In my last blog I wrote a little about making choices and perhaps thinking that at times there is no choice. It might be that the alternative to the way you are managing things is too awful to contemplate. It might go against what you believe is best for you and for the person you care for. As I have written before, it might be easier and quicker to do what you have always done. Or it might be really difficult to think through an alternative way.
Whatever the reasoning, there is always a choice and surprisingly, there are nearly always benefits to making the choice yourself, even if you choose to make no change. It is the choosing which can bring benefits. Choosing means taking responsibility and taking responsibility means taking some control. If you are in control then others are not and that can be a great feeling. Some carers that I have worked with have described their life as feeling more free when they learn to choose what to do and how to do it.

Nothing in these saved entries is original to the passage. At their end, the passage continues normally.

-- ==== Sys2Proof/Tests/Slice0.lean ====
section
/-! SUPPORT. The model's own tests: ill-formed terms refused, words decoded, one step of each instruction against
the vectors of 95_test_vectors.md, and for every statement with hypotheses a state and operands that meet them. -/

namespace Sys2Proof.Tests

open Sys2Proof.Machine

/-! ## States the tests start from -/

/-- The state an outcome answers, none for a refusal. -/
def answer (o : Host.Outcome State Fault Refusal) : Option State :=
  match o with
  | .next t => some t
  | .fault _ => none
  | .refused _ => none

/-- The refusal an outcome answers. -/
def refusal (o : Host.Outcome State Fault Refusal) : Option Refusal :=
  match o with
  | .next _ => none
  | .fault _ => none
  | .refused r => some r

/-- After `CONSTRUCT 17, 16, 20, 18, 19`. -/
def built : State := { State.reset with constructed := true, cfg := ⟨17, 16, 20, 18, 19, false⟩ }

/-- A controller after V-INIT-1: initialized, at rest, window and cursor UNKNOWN. -/
def initialized : Ctl :=
  { Ctl.powerOn with
    cs := .known .high, dc := .known .low, rst := .known .high, resetDone := .known true,
    lowMs := .known 100, cmd := .cmd .dispon, sleep := .known .awake, disp := .known .on, inv := .known .off,
    colmod := .known 0x55, madctl := .known 0x00 }

/-- The block after V-INIT-1. -/
def ready : State :=
  { built with
    drv := .ready, bus := .rate 16000000, cs := ⟨true, .known .high⟩, dc := ⟨true, .known .low⟩,
    rst := ⟨true, .known .high⟩, ctl := initialized }

/-- A controller with the window `(235,315)-(239,319)` and RAMWR current, its cursor at `(cx, cy)`. -/
def armedAt (cx cy : Nat) (half : Option Byte) : Ctl :=
  { initialized with
    cmd := .cmd .ramwr, xs := .known 235, xe := .known 239, ys := .known 315, ye := .known 319,
    cx := .known cx, cy := .known cy, half := .known half }

/-- `ready` with that controller. -/
def armed (cx cy : Nat) (half : Option Byte) : State := { ready with ctl := armedAt cx cy half }

theorem window_kept_armed (cx cy : Nat) (half : Option Byte) : (armedAt cx cy half).WindowKept := by
  simp [Ctl.WindowKept, armedAt, panelWidth, panelHeight]

theorem cursor_kept_armed (cx cy : Nat) (half : Option Byte)
    (h : 235 ≤ cx ∧ cx ≤ 239 ∧ 315 ≤ cy ∧ cy ≤ 320) : (armedAt cx cy half).CursorKept :=
  fun _ => ⟨⟨h.1, h.2.1⟩, h.2.2⟩

/-! ## Well-formedness: an ill-formed term for each check -/

theorem test_wf_init_zero : (Instr.init 0).wf = false := by decide
theorem test_wf_buffer_empty : (Instr.writeDataBuf []).wf = false := by decide
theorem test_wf_buffer_too_long (bs : List Byte) (h : maxBuffer < bs.length) :
    (Instr.writeDataBuf bs).wf = false := by
  show (decide (1 ≤ bs.length) && decide (bs.length ≤ maxBuffer)) = false
  rw [decide_eq_false (p := bs.length ≤ maxBuffer) (Nat.not_le.2 h), Bool.and_false]
theorem test_wf_stream_empty : (Instr.pixelStream 0 0 0).wf = false := by decide
theorem test_wf_stream_too_long : (Instr.pixelStream 0 0 76801).wf = false := by decide
theorem test_wf_stream_longest : (Instr.pixelStream 0 0 76800).wf = true := by decide
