-- ==== Sys2Proof/Syntax.lean ====
section
/-! DEFINITION. The host's command terms (spec/30_encoding.md R92): one constructor for every row of
spec/opcode_table.json. Operands are what the host hands over, before any range check (R94, R95): numbers
are naturals, a binary32 operand is its bit pattern. -/

namespace Sys2Proof

/-- A command of the host (R92). -/
inductive Instr where
  /-- `BEGIN` (R260) -/
  | beginLines
  /-- `SEND_COMMAND cmd` (R141) -/
  | sendCommand (cmd : Nat)
  /-- `RESET_SENSOR` (R142) -/
  | resetSensor
  /-- `READ_REGISTER reg` (R143) -/
  | readRegister (reg : Nat)
  /-- `WRITE_REGISTER reg, value` (R144) -/
  | writeRegister (reg value : Nat)
  /-- `READ_MEMORY addr, n` (R172) -/
  | readMemory (addr n : Nat)
  /-- `WRITE_MEMORY addr, [d0, ...]` (R173) -/
  | writeMemory (addr : Nat) (data : List Nat)
  /-- `READ_OTP addr, n` (R174) -/
  | readOtp (addr n : Nat)
  /-- `READ_LABEL addr, len` (R200) -/
  | readLabel (addr len : Nat)
  /-- `READ_PRODUCT_NUMBER` (R202) -/
  | readProductNumber
  /-- `READ_SERIAL_NUMBER` (R203) -/
  | readSerialNumber
  /-- `READ_FULLSCALE_LABEL_1` (R204) -/
  | readFullscaleLabel1
  /-- `READ_FULLSCALE_LABEL_2` (R205) -/
  | readFullscaleLabel2
  /-- `READ_DEVICE_TYPE` (R206) -/
  | readDeviceType
  /-- `READ_SPEED_CLASS` (R207) -/
  | readSpeedClass
  /-- `READ_SRAM_CRC` (R210) -/
  | readSramCrc
  /-- `READ_OTP_CRC` (R211) -/
  | readOtpCrc
  /-- `IS_DATA_AVAILABLE` (R261) -/
  | isDataAvailable
  /-- `SET_FULLSCALE f` (R235) -/
  | setFullscale (f : F32)
  /-- `SIGN_EXTEND_24 raw` (R231) -/
  | signExtend24 (raw : Nat)
  /-- `CONVERT_PRESSURE raw, f` (R232) -/
  | convertPressure (raw : Nat) (f : F32)
  /-- `CONVERT_PRESSURE_STORED raw` (R233) -/
  | convertPressureStored (raw : Nat)
  /-- `CONVERT_TEMPERATURE raw` (R234) -/
  | convertTemperature (raw : Nat)
  deriving DecidableEq, Repr

end Sys2Proof
end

It’s important to be clear that taking some control is not the same as being controlling, although they are linked. Being controlling is needing to be in control even if it is not the best thing. Taking some control is different.
So how can you learn to make choices when life is rushing by and you are familiar with the way things are? Well the first step is to be aware of what is going through your mind and what emotions you are experiencing. Carers have described to me how they feel resentful, irritated, even angry. Also worried, anxious and fearful. It’s OK to feel any or all of these things. If you can manage to notice your thoughts too, you might notice yourself wondering about doing something different. You might be thinking what if I did things a different way.
I will tell you another story. A lady I worked with cared for her husband with dementia. She loved him dearly and wanted to do everything right for him and never left him alone or with anyone else. When I met her, she was angry with herself for starting to feel resentful and irritated with him. She told me that there were several people offering to sit with her husband to let her go out with her friends but she said to me “I don’t have any choice, I promised I would take care of him.” Through speaking about the situation and what she was feeling and thinking she discovered that she kept saying to herself “What if I allowed our friend to be here once a week?” And then she kept telling herself that she couldn’t possibly. But speaking about things helped her to realise that going out with her friends occasionally did not mean she was no longer taking care of her husband.
The story has a happy ending. Once she started listening to the “what if” voice in her head, she was able to work out what she needed to do to make her feel assured that her husband would be safe while she was out. It worked for her. However, I have worked with other carers in a similar situation who made the decision not to go out. For one carer that I remember their decision was based on the risk they thought their husband wold be exposed to. For another they felt that the consequences of going out would undo any benefits. The fact that they had considered an alternative improved how they felt, because they had consciously made a decision.
You may not relate to this story but you might recognise where you could make some choices. You may care for a child or a sibling and have forgotten how to slow things down and consider making a choice. Paying attention to what you want and need is OK – you probably spend much of your time paying attention to what everyone else wants and needs. Not just the person you care for but perhaps the wider family who might all have different views on what ought to happen!
I haven’t looked today at choices about how we behave and what we say but they can be important too. Perhaps a little more difficult. I will look at that in a future blog.